-- ==== Sys2Proof/Laws/Count.lean ====
section
/-!
SUPPORT. Counting events (R376, R377) touches nothing but the event counters of one core and, where a counter that a gang has
read in the same clock wraps, bit 63 of that gang's register (R379).
-/
namespace Sys2Proof.Machine

/-! ## A gang that only its counter reads have changed -/

theorem SameOther.refl (x : Gang) : SameOther x x := ⟨rfl, fun _ => .inl rfl⟩

theorem SameOther.trans {x y z : Gang} (h1 : SameOther x y) (h2 : SameOther y z) : SameOther x z := by
  refine ⟨?_, fun n => ?_⟩
  · have e1 := h1.1
    have e2 := h2.1
    calc { z with s := x.s } = { ({ z with s := y.s } : Gang) with s := x.s } := rfl
      _ = { y with s := x.s } := by rw [e2]
      _ = x := e1
  · rcases h1.2 n with e1 | e1 <;> rcases h2.2 n with e2 | e2 <;> rw [e2, e1]
    · exact .inl rfl
    · exact .inr rfl
    · exact .inr rfl
    · right
      rw [BitVec.or_assoc, BitVec.or_self]

/-- The gangs of `t` are those of `s`, up to their counter reads. -/
def SameGangs (s t : State) : Prop :=
  ∀ k, (s.gang? k = none → t.gang? k = none) ∧ ∀ x, s.gang? k = some x → ∃ y, t.gang? k = some y ∧ SameOther x y

theorem SameGangs.refl (s : State) : SameGangs s s := fun _ => ⟨id, fun x h => ⟨x, h, SameOther.refl x⟩⟩

theorem SameGangs.trans {s t u : State} (h1 : SameGangs s t) (h2 : SameGangs t u) : SameGangs s u := fun k =>
  ⟨fun h => (h2 k).1 ((h1 k).1 h), fun x h => by
    obtain ⟨y, hy, e1⟩ := (h1 k).2 x h
    obtain ⟨z, hz, e2⟩ := (h2 k).2 y hy
    exact ⟨z, hz, SameOther.trans e1 e2⟩⟩

theorem SameGangs.of_eq {s t : State} (h : t.gangs = s.gangs) : SameGangs s t := fun k =>
  ⟨fun e => by rw [State.gang?, h]; exact e, fun x e => ⟨x, by rw [State.gang?, h]; exact e, SameOther.refl x⟩⟩

namespace State

/-- A gang whose register `n` has its overflow bit set. -/
theorem sameOther_mark (x : Gang) (n : SReg) :
    SameOther x { x with s := x.s.set n (x.s[n] ||| 0x8000000000000000) } := by
  refine ⟨rfl, fun m => ?_⟩
  by_cases h : m = n
  · subst h; right; simp
  · left
    simp [Fin.getElem_fin, Vector.getElem_set, Fin.val_inj, Ne.symm h]

theorem sameGangs_markOverflow (s : State) (r : GangKey × SReg) : SameGangs s (s.markOverflow r) := by
  intro k
  unfold markOverflow
  cases h : s.gang? r.1 with
  | none => exact ⟨id, fun x hx => ⟨x, hx, SameOther.refl x⟩⟩
  | some g =>
    have hg : g.key = r.1 := gang?_key h
    simp only [gang?_putGang]
    by_cases hk : k = r.1
    · subst hk
      rw [if_pos hg.symm, h]
      refine ⟨(fun e => nomatch e), fun x hx => ?_⟩
      obtain rfl : g = x := Option.some.inj hx
      exact ⟨_, rfl, sameOther_mark g r.2⟩
    · rw [if_neg (fun e => hk (e.trans hg))]
      exact ⟨id, fun x hx => ⟨x, hx, SameOther.refl x⟩⟩

/-- What counting leaves: every field but the cores and the gangs, and the gangs up to their counter reads. -/
structure Marked (s t : State) : Prop where
  gangs  : SameGangs s t
  time   : t.time = s.time
  mem    : t.mem = s.mem
  hier   : t.hier = s.hier
  cores  : t.cores = s.cores
  saved  : t.saved = s.saved
  crews  : t.crews = s.crews
  slices : t.slices = s.slices
  reqs   : t.reqs = s.reqs
  ctxs   : t.ctxs = s.ctxs
  queues : t.queues = s.queues
  power  : t.power = s.power
  sys    : t.sys = s.sys
  agenda : t.agenda = s.agenda
  arg    : t.arg = s.arg
  own    : t.own = s.own

theorem Marked.refl (s : State) : Marked s s := ⟨SameGangs.refl s, rfl, rfl, rfl, rfl, rfl, rfl, rfl, rfl, rfl, rfl, rfl, rfl, rfl, rfl, rfl⟩

theorem Marked.trans {s t u : State} (h1 : Marked s t) (h2 : Marked t u) : Marked s u :=
  ⟨h1.gangs.trans h2.gangs, h2.time.trans h1.time, h2.mem.trans h1.mem, h2.hier.trans h1.hier, h2.cores.trans h1.cores,
   h2.saved.trans h1.saved, h2.crews.trans h1.crews, h2.slices.trans h1.slices, h2.reqs.trans h1.reqs, h2.ctxs.trans h1.ctxs,
   h2.queues.trans h1.queues, h2.power.trans h1.power, h2.sys.trans h1.sys, h2.agenda.trans h1.agenda, h2.arg.trans h1.arg,
   h2.own.trans h1.own⟩

theorem marked_markOverflow (s : State) (r : GangKey × SReg) : Marked s (s.markOverflow r) := by
  have hg := sameGangs_markOverflow s r
  unfold markOverflow at hg ⊢
  split
  · rename_i e; simp only [e] at hg; exact ⟨hg, rfl, rfl, rfl, rfl, rfl, rfl, rfl, rfl, rfl, rfl, rfl, rfl, rfl, rfl, rfl⟩
  · exact Marked.refl s

theorem marked_foldl (rs : List (GangKey × SReg)) (s : State) : Marked s (rs.foldl State.markOverflow s) := by
  induction rs generalizing s with
  | nil => exact Marked.refl s
  | cons r rs ih => exact (marked_markOverflow s r).trans (ih _)

/-- The counters of a core after counting. -/
theorem count_marked (s : State) (c : CoreId) (code n : Nat) (q : Option (Fin 4)) (l : Option LaunchId) :
    ∃ ev, Marked (s.setCc c { s.cc c with ev := ev }) (s.count c code n q l) :=
  ⟨_, marked_foldl _ _⟩

section
variable (s : State) (c : CoreId) (code n : Nat) (q : Option (Fin 4)) (l : Option LaunchId)

theorem gangs_count : SameGangs s (s.count c code n q l) := by
  obtain ⟨ev, h⟩ := count_marked s c code n q l
  exact (SameGangs.of_eq (t := s.setCc c { s.cc c with ev := ev }) rfl).trans h.gangs
@[simp] theorem time_count : (s.count c code n q l).time = s.time := by
  obtain ⟨ev, h⟩ := count_marked s c code n q l; exact h.time
@[simp] theorem mem_count : (s.count c code n q l).mem = s.mem := by
  obtain ⟨ev, h⟩ := count_marked s c code n q l; exact h.mem
@[simp] theorem hier_count : (s.count c code n q l).hier = s.hier := by
  obtain ⟨ev, h⟩ := count_marked s c code n q l; exact h.hier
@[simp] theorem saved_count : (s.count c code n q l).saved = s.saved := by
  obtain ⟨ev, h⟩ := count_marked s c code n q l; exact h.saved
@[simp] theorem crews_count : (s.count c code n q l).crews = s.crews := by
  obtain ⟨ev, h⟩ := count_marked s c code n q l; exact h.crews
@[simp] theorem slices_count : (s.count c code n q l).slices = s.slices := by
  obtain ⟨ev, h⟩ := count_marked s c code n q l; exact h.slices
@[simp] theorem reqs_count : (s.count c code n q l).reqs = s.reqs := by
  obtain ⟨ev, h⟩ := count_marked s c code n q l; exact h.reqs
@[simp] theorem ctxs_count : (s.count c code n q l).ctxs = s.ctxs := by
  obtain ⟨ev, h⟩ := count_marked s c code n q l; exact h.ctxs
@[simp] theorem queues_count : (s.count c code n q l).queues = s.queues := by
  obtain ⟨ev, h⟩ := count_marked s c code n q l; exact h.queues
@[simp] theorem power_count : (s.count c code n q l).power = s.power := by
  obtain ⟨ev, h⟩ := count_marked s c code n q l; exact h.power
@[simp] theorem sys_count : (s.count c code n q l).sys = s.sys := by
  obtain ⟨ev, h⟩ := count_marked s c code n q l; exact h.sys
@[simp] theorem agenda_count : (s.count c code n q l).agenda = s.agenda := by
  obtain ⟨ev, h⟩ := count_marked s c code n q l; exact h.agenda
@[simp] theorem arg_count : (s.count c code n q l).arg = s.arg := by
  obtain ⟨ev, h⟩ := count_marked s c code n q l; exact h.arg
@[simp] theorem own_count : (s.count c code n q l).own = s.own := by
  obtain ⟨ev, h⟩ := count_marked s c code n q l; exact h.own

/-- Counting changes the counters of its core and nothing else of any core. -/
theorem core_count (k : CoreId) : ∃ ev, (s.count c code n q l).core k = { s.core k with cc := { s.cc k with ev := ev } } := by
  obtain ⟨ev, h⟩ := count_marked s c code n q l
  have : (s.count c code n q l).core k = (s.setCc c { s.cc c with ev := ev }).core k := by
    unfold State.core; rw [h.cores]
  rw [this]
  unfold State.setCc
  rw [core_setCore]
  by_cases hk : k = c
  · subst hk; exact ⟨ev, by simp [State.cc]⟩
  · exact ⟨(s.cc k).ev, by rw [if_neg hk]; rfl⟩
end

end State

end Sys2Proof.Machine
end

- [Your objective]
Output the lines above exactly, but only those between the line holding "l; exact h.power" and the line holding "l; exact h.sys", inclusive.

- [Task result]
  obtain ⟨ev, h⟩ := count_marked s c code n q l; exact h.power
@[simp] theorem sys_count : (s.count c code n q l).sys = s.sys := by
  obtain ⟨ev, h⟩ := count_marked s c code n q l; exact h.sys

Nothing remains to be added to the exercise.